The following will give you the number of full lines after $b bytes:

$ dd if=data.in bs=1 count="$b" | wc -l

It will report 2 with b set to 8 and it will report 1 with b set to 7.

The dd utility, the way it's used here, will read from the file data.in, and will read $b blocks of size 1 byte.

As "icarus" rightly points out in the comments below, using bs=1 is inefficient. It's more efficient, in this particular case, to swap bs and count:

$ dd if=data.in bs="$b" count=1 | wc -l

This will have the same effect as the first dd command, but will read only one block of $b bytes.

The wc utility counts newlines, and a "line" in Unix is always terminated by a newline. So the above command will still say 2 if you set b to anything lower than 12 (the following newline). The result you are looking for is therefore whatever number the above pipeline reports, plus 1.

This will obviously also count the random newlines in the binary blob part of your file that precedes the ASCII text. If you knew where the ASCII bit starts, you could add skip="$offset" to the dd command, where $offset is the number of bytes to skip into the file.


Currently there is no dedicated tool like that, although it can be done fairly easily in python:

#!/usr/bin/env python3
import sys
import os

offset = int(sys.argv[2])
newline = 1
with open(sys.argv[1]) as fd:
    fd.seek(offset)
    while True:
        try:
            byte = fd.read(1)
            if byte == '\n': newline+=1
            #print(byte)
            offset = offset - 1
            fd.seek(offset)
        except ValueError:
            break
print(newline)

Usage is simple:

line4byte.py <FILE> <BYTE>

Test run:

$ cat input.txt
001
002
003
004
$ chmod +x ./line4byte.py                                                     
$ ./line4byte.py input.txt 8                                                  
3

This is a very quick and simple script. It doesn't check if the file is empty or not, so it works only on non-empty files.

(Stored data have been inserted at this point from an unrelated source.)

/-- Settles O25: each reader's tests, in the order of its rule. -/
theorem pageReaders : Obligations.PageReaders := by
  unfold Obligations.PageReaders
  intro s rd rs1 imm i sel
  have hselector : selector 2 imm = sel := selector_two imm
  refine ⟨fun hbig => exec_pfvLace_of_gt hbig rd, fun hsmall => ⟨fun hinvalid => ?laceNotReady, fun hvalid => ?lace⟩,
    fun hsel => exec_pfvPkt_of_selector (hselector.trans hsel) rd,
    fun hsel => ⟨fun hinvalid => exec_pfvPkt_of_invalid (hselector ▸ hsel) hinvalid rd, fun hvalid =>
      ⟨fun hbig => exec_pfvPkt_of_none (hselector ▸ hsel) hvalid (List.getElem?_eq_none hbig) rd, fun e he => ?packet⟩⟩,
    fun hoperand => exec_pfvStrm_of_operand (hselector ▸ hoperand) rd,
    fun hsel hslot => ?slot⟩
  case laceNotReady => rw [exec_pfvLace_of_le hsmall, if_pos hinvalid]
  case lace =>
    have hvalue : BitVec.setWidth 64 (s.page.lace.getD i 0) =
        if i < s.page.lace.length then (s.page.lace.getD i 0).setWidth 64 else 0 := by
      split
      · rfl
      · next hbeyond => simp [not_lt.1 hbeyond]
    rw [exec_pfvLace_of_le hsmall, if_neg (by simp [hvalid]), ← hvalue]
  case packet =>
    rw [exec_pfvPkt_of_some (hselector ▸ hsel) hvalid he, hselector, packetFlags_eq_ofNat]
    refine ⟨fun h => ?_, fun h => ?_, fun h => ?_⟩
    · rw [if_pos h]
    · rw [if_neg (by omega), if_pos h]
    · rw [if_neg (by omega), if_neg (by omega)]
  case slot =>
    have hoperand : ¬ (selector 2 imm = 3 ∨ s.par.nstream ≤ i) := not_or.2 ⟨hselector ▸ hsel, hslot.not_ge⟩
    refine ⟨fun hnone => exec_pfvStrm_of_none hoperand hnone rd, fun e he => ?_⟩
    rw [exec_pfvStrm_of_some hoperand he, hselector]
    refine ⟨fun h => ?_, fun h => ?_, fun h => ?_⟩
    · rw [if_pos h]
    · rw [if_neg (by omega), if_pos h]
    · rw [if_neg (by omega), if_neg (by omega)]

end Sys2Proof.Machine
end

section
/-! SUPPORT. Canonical code assignment (R172): the tree of the codewords given out knows which codewords are free of them.
O26 follows. -/

namespace Sys2Proof.Machine

/-! ### Codewords by their first bit -/

theorem not_apart_length_zero {c : Nat} (hc : c < 2 ^ 0) {d m : Nat} (hd : d < 2 ^ m) : ¬ apart c 0 d m := by
  simp_all [apart, Nat.shiftRight_eq_div_pow, Nat.div_eq_of_lt hd]

theorem apart_comm {c l d m : Nat} : apart c l d m ↔ apart d m c l := by
  rw [apart, apart, Nat.min_comm, ne_comm]

theorem apart_succ_succ (c l d m : Nat) : apart c (l + 1) d (m + 1) ↔ apart c l d m := by
  simp only [apart, Nat.succ_min_succ, Nat.succ_sub_succ, Nat.succ_eq_add_one]

theorem two_pow_add_shiftRight {k l : Nat} (h : k ≤ l) (c : Nat) :
    (2 ^ l + c) >>> (l - k) = 2 ^ k + c >>> (l - k) := by
  rw [Nat.shiftRight_eq_div_pow, Nat.shiftRight_eq_div_pow, ← Nat.pow_sub_mul_pow 2 h,
    Nat.mul_add_div (Nat.two_pow_pos _)]

theorem apart_one_one (c l d m : Nat) : apart (2 ^ l + c) (l + 1) (2 ^ m + d) (m + 1) ↔ apart c l d m := by
  rw [apart_succ_succ, apart, apart, two_pow_add_shiftRight (Nat.min_le_left l m),
    two_pow_add_shiftRight (Nat.min_le_right l m)]
  simp

theorem apart_zero_one {c l : Nat} (hc : c < 2 ^ l) (d m : Nat) : apart c (l + 1) (2 ^ m + d) (m + 1) := by
  rw [apart_succ_succ, apart, two_pow_add_shiftRight (Nat.min_le_right l m), Nat.shiftRight_eq_div_pow]
  have hlow : c / 2 ^ (l - min l m) < 2 ^ min l m := by
    rwa [Nat.div_lt_iff_lt_mul (Nat.two_pow_pos _), Nat.mul_comm, Nat.pow_sub_mul_pow 2 (Nat.min_le_left l m)]
  exact (lt_of_lt_of_le hlow (Nat.le_add_right ..)).ne

/-- A codeword begins with bit 0 or with bit 1. -/
theorem lt_two_pow_succ_cases {d m : Nat} (hd : d < 2 ^ (m + 1)) : d < 2 ^ m ∨ ∃ e, e < 2 ^ m ∧ d = 2 ^ m + e := by
  rcases Nat.lt_or_ge d (2 ^ m) with hlow | hhigh
  · exact .inl hlow
  · exact .inr ⟨d - 2 ^ m, by omega, by omega⟩

namespace CodeTree

/-- The codeword `c` of `l` bits is free: none given out begins it and it begins none (R172). -/
def isFree : CodeTree → Nat → Nat → Prop
  | .full, _, _ => False
  | .free, _, _ => True
  | .node _ _, 0, _ => False
  | .node zero one, l + 1, c => if c < 2 ^ l then zero.isFree l c else one.isFree l (c - 2 ^ l)

@[simp] theorem isFree_full (l c : Nat) : isFree .full l c ↔ False := by rw [isFree]

@[simp] theorem isFree_free (l c : Nat) : isFree .free l c ↔ True := by rw [isFree]

@[simp] theorem isFree_node_length_zero (zero one : CodeTree) (c : Nat) : (node zero one).isFree 0 c ↔ False := by
  rw [isFree]

@[simp] theorem isFree_node_one (zero one : CodeTree) (m d : Nat) :
    (node zero one).isFree (m + 1) (2 ^ m + d) ↔ one.isFree m d := by
  simp [isFree]

theorem isFree_node_zero (zero one : CodeTree) {m d : Nat} (hd : d < 2 ^ m) :
    (node zero one).isFree (m + 1) d ↔ zero.isFree m d := by
  simp [isFree, hd]

/-- Folding two full halves changes no free codeword. -/
@[simp] theorem isFree_join (zero one : CodeTree) (m d : Nat) :
    (join zero one).isFree m d ↔ (node zero one).isFree m d := by
  unfold join
  split
  · cases m <;> simp [isFree]
  · rfl

/-! ### Giving out a codeword -/

/-- A free tree is one whose halves are free. -/
theorem alloc_succ_free (l : Nat) : alloc (l + 1) .free = alloc (l + 1) (.node .free .free) := by
  simp only [alloc]
  cases alloc l .free <;> rfl

theorem alloc_node_cases {l c : Nat} {zero one t' : CodeTree} (h : alloc (l + 1) (.node zero one) = some (c, t')) :
    (∃ t, alloc l zero = some (c, t) ∧ t' = join t one) ∨
    (alloc l zero = none ∧ ∃ d t, alloc l one = some (d, t) ∧ c = 2 ^ l + d ∧ t' = join zero t) := by
  simp only [alloc] at h
  split at h
  · next c t hzero => cases h; exact .inl ⟨t, hzero, rfl⟩
  · next hzero =>
    split at h
    · next d t hone => cases h; exact .inr ⟨hzero, d, t, hone, rfl, rfl⟩
    · cases h

theorem alloc_node_eq_none {l : Nat} {zero one : CodeTree} (h : alloc (l + 1) (.node zero one) = none) :
    alloc l zero = none ∧ alloc l one = none := by
  simp only [alloc] at h
  split at h
  · cases h
  · next hzero =>
    split at h
    · cases h
    · next hone => exact ⟨hzero, hone⟩

theorem exists_alloc_free (l : Nat) : ∃ t, alloc l .free = some (0, t) := by
  induction l with
  | zero => exact ⟨_, rfl⟩
  | succ l ih =>
    obtain ⟨t, h⟩ := ih
    exact ⟨join t .free, by rw [alloc, h]⟩

theorem not_isFree_of_alloc_eq_none {l : Nat} {t : CodeTree} (h : alloc l t = none) {c : Nat} (hc : c < 2 ^ l) :
    ¬ t.isFree l c := by
  induction l generalizing t c with
  | zero => cases t <;> simp_all [alloc]
  | succ l ih =>
    cases t with
    | full => simp
    | free =>
      obtain ⟨t, hfree⟩ := exists_alloc_free (l + 1)
      cases h.symm.trans hfree
    | node zero one =>
      obtain ⟨hzero, hone⟩ := alloc_node_eq_none h
      rcases lt_two_pow_succ_cases hc with hlow | ⟨d, hd, rfl⟩
      · rw [isFree_node_zero _ _ hlow]
        exact ih hzero hlow
      · rw [isFree_node_one]
        exact ih hone hd

/-- The codeword given out is the lowest free one of its length. -/
theorem isFree_of_alloc {l c : Nat} {t t' : CodeTree} (h : alloc l t = some (c, t')) :
    t.isFree l c ∧ ∀ d, d < c → ¬ t.isFree l d := by
  induction l generalizing t c t' with
  | zero =>
    cases t with
    | full => cases h
    | free => cases h; simp
    | node zero one => cases h
  | succ l ih =>
    cases t with
    | full => cases h
    | free =>
      obtain ⟨t, hfree⟩ := exists_alloc_free (l + 1)
      cases hfree.symm.trans h
      simp
    | node zero one =>
      rcases alloc_node_cases h with ⟨t, hzero, rfl⟩ | ⟨hzero, d, t, hone, rfl, rfl⟩
      · obtain ⟨hfree, hlowest⟩ := ih hzero
        have hc := alloc_lt hzero
        exact ⟨(isFree_node_zero _ _ hc).2 hfree, fun d hd =>
          (isFree_node_zero _ _ (hd.trans hc)).not.2 (hlowest d hd)⟩
      · obtain ⟨hfree, hlowest⟩ := ih hone
        refine ⟨(isFree_node_one ..).2 hfree, fun e he => ?_⟩
        rcases lt_two_pow_succ_cases (he.trans (alloc_lt h)) with hlow | ⟨e, -, rfl⟩
        · rw [isFree_node_zero _ _ hlow]
          exact not_isFree_of_alloc_eq_none hzero hlow
        · rw [isFree_node_one]
          exact hlowest e (Nat.lt_of_add_lt_add_left he)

Track the bytes seen and emit the current line number should the given offset be within the sum:

perl -E '$off=shift;while(<>){$sum+=length;if($sum>=$off){say $.;exit}}' 8 file

Or at length:

#!/usr/bin/env perl
use strict;
use warnings;
die "Usage: $0 offset file|-\n" if @ARGV != 2;
my $offset = shift;
shift if $ARGV[0] eq '-';
my $sum;
while (readline) {
    $sum += length;
    if ($sum >= $offset) {
        print "$.\n";
        exit;
    }
}
exit 1;